TASK BRIEF: Transcribe the data below verbatim from the line with "if s.thr.status = .running" to the line with "def partValid (p". Include both of those lines.

=======

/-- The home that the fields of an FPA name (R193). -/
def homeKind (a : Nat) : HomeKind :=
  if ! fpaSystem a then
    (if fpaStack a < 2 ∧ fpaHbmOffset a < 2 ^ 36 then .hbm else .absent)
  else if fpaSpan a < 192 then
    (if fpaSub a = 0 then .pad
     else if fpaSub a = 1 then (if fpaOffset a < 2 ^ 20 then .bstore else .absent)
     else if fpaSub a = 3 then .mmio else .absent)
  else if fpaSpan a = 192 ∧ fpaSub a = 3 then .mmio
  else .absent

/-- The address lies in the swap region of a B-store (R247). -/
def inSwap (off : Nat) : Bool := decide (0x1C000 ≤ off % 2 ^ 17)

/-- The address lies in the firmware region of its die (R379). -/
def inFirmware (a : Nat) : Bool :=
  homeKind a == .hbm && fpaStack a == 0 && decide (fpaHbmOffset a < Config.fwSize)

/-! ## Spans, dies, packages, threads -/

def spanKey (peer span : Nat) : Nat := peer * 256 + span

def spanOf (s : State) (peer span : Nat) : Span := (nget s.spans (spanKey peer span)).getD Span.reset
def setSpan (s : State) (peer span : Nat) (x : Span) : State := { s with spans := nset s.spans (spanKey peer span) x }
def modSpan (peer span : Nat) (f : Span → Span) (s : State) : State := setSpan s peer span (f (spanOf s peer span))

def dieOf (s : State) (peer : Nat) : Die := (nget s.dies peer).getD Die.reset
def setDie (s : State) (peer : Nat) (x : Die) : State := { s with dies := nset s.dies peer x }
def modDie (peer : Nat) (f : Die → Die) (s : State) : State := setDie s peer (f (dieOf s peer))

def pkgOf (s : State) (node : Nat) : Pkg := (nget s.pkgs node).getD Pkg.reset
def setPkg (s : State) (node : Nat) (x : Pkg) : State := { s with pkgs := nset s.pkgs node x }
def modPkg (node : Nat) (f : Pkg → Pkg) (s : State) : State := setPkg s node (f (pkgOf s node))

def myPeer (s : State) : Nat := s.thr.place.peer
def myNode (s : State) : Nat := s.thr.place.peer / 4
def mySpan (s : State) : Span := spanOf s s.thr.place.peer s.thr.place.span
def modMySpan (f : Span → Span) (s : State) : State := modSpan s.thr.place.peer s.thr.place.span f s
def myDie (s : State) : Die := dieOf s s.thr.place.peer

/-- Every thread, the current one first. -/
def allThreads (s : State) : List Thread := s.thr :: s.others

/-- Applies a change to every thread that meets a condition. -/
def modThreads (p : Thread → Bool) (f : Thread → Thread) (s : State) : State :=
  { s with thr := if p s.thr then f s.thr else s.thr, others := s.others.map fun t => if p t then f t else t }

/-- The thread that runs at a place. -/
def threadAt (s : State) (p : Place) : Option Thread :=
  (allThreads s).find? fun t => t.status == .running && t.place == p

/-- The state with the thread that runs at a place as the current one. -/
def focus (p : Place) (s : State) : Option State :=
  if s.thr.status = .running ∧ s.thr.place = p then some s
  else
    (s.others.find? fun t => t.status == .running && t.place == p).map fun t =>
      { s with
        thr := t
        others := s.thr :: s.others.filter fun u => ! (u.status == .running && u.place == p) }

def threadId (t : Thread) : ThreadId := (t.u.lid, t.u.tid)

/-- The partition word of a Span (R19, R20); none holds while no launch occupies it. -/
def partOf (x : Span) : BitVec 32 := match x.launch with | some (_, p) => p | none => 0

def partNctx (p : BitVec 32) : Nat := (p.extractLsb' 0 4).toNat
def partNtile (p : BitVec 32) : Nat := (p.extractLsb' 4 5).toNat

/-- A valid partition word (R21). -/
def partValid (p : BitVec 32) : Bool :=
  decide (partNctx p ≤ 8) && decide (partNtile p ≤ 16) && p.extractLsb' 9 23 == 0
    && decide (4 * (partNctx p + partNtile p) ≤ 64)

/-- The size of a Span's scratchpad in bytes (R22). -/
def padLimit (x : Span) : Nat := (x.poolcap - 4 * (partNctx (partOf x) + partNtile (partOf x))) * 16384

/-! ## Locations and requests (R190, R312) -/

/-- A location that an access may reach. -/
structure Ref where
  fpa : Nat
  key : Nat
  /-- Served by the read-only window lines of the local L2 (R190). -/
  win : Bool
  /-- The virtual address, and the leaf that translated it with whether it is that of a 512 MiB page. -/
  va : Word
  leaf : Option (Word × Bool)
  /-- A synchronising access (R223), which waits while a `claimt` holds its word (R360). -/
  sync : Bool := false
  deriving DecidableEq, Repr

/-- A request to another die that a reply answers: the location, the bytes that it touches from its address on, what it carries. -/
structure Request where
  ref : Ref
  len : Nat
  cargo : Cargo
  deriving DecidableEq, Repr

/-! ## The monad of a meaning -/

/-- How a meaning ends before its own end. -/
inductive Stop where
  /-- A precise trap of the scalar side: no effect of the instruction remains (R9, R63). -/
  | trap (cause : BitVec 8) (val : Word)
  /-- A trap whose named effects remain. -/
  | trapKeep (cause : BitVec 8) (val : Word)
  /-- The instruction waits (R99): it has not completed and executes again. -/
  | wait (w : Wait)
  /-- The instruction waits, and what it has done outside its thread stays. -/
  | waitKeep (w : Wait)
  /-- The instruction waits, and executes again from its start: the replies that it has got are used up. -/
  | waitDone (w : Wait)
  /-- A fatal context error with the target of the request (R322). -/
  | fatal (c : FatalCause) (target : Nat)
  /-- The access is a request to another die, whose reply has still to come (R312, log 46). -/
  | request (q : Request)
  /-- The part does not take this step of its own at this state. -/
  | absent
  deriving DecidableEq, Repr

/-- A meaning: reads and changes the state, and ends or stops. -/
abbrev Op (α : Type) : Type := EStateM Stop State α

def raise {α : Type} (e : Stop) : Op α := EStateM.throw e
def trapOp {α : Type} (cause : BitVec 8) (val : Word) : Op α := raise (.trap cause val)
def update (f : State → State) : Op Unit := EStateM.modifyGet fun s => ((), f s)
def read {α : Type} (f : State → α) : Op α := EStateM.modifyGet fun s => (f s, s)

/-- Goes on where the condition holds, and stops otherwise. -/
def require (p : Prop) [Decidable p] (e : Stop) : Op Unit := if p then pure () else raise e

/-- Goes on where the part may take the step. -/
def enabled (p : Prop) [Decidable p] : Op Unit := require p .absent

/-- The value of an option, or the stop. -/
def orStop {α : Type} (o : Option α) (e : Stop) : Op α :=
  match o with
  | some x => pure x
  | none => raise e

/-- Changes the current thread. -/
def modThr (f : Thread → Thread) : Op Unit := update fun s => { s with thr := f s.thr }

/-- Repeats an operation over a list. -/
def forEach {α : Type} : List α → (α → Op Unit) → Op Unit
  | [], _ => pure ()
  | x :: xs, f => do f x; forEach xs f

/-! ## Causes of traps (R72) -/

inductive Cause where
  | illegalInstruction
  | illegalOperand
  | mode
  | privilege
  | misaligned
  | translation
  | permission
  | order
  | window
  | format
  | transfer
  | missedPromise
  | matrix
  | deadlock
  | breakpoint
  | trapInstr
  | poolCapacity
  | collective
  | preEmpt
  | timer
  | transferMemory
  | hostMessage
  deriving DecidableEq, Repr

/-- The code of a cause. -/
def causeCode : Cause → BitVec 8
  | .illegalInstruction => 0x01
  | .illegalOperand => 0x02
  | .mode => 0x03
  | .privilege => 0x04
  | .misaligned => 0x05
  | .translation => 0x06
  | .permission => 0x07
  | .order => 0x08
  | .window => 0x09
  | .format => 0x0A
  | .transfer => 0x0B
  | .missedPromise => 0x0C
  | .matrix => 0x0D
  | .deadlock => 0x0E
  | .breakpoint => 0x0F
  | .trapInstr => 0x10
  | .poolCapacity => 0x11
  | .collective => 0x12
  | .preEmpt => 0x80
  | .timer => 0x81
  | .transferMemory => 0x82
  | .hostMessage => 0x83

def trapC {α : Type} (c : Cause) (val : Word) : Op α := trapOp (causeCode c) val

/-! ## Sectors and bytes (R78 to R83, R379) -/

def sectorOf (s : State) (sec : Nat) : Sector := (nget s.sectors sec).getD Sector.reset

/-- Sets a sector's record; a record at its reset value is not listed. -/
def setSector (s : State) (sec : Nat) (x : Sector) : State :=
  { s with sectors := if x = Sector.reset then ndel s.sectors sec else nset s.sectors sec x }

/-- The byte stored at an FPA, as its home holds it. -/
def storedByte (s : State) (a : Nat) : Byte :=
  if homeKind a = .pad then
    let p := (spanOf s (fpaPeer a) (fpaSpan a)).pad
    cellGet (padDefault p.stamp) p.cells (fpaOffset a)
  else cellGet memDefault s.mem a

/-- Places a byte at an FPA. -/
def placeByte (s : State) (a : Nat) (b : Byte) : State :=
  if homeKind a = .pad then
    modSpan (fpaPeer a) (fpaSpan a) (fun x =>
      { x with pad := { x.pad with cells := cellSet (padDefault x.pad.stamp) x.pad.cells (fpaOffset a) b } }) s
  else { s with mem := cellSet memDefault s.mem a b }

=======

ANSWER AREA:
  if s.thr.status = .running ∧ s.thr.place = p then some s
  else
    (s.others.find? fun t => t.status == .running && t.place == p).map fun t =>
      { s with
        thr := t
        others := s.thr :: s.others.filter fun u => ! (u.status == .running && u.place == p) }

def threadId (t : Thread) : ThreadId := (t.u.lid, t.u.tid)

/-- The partition word of a Span (R19, R20); none holds while no launch occupies it. -/
def partOf (x : Span) : BitVec 32 := match x.launch with | some (_, p) => p | none => 0

def partNctx (p : BitVec 32) : Nat := (p.extractLsb' 0 4).toNat
def partNtile (p : BitVec 32) : Nat := (p.extractLsb' 4 5).toNat

/-- A valid partition word (R21). -/
def partValid (p : BitVec 32) : Bool :=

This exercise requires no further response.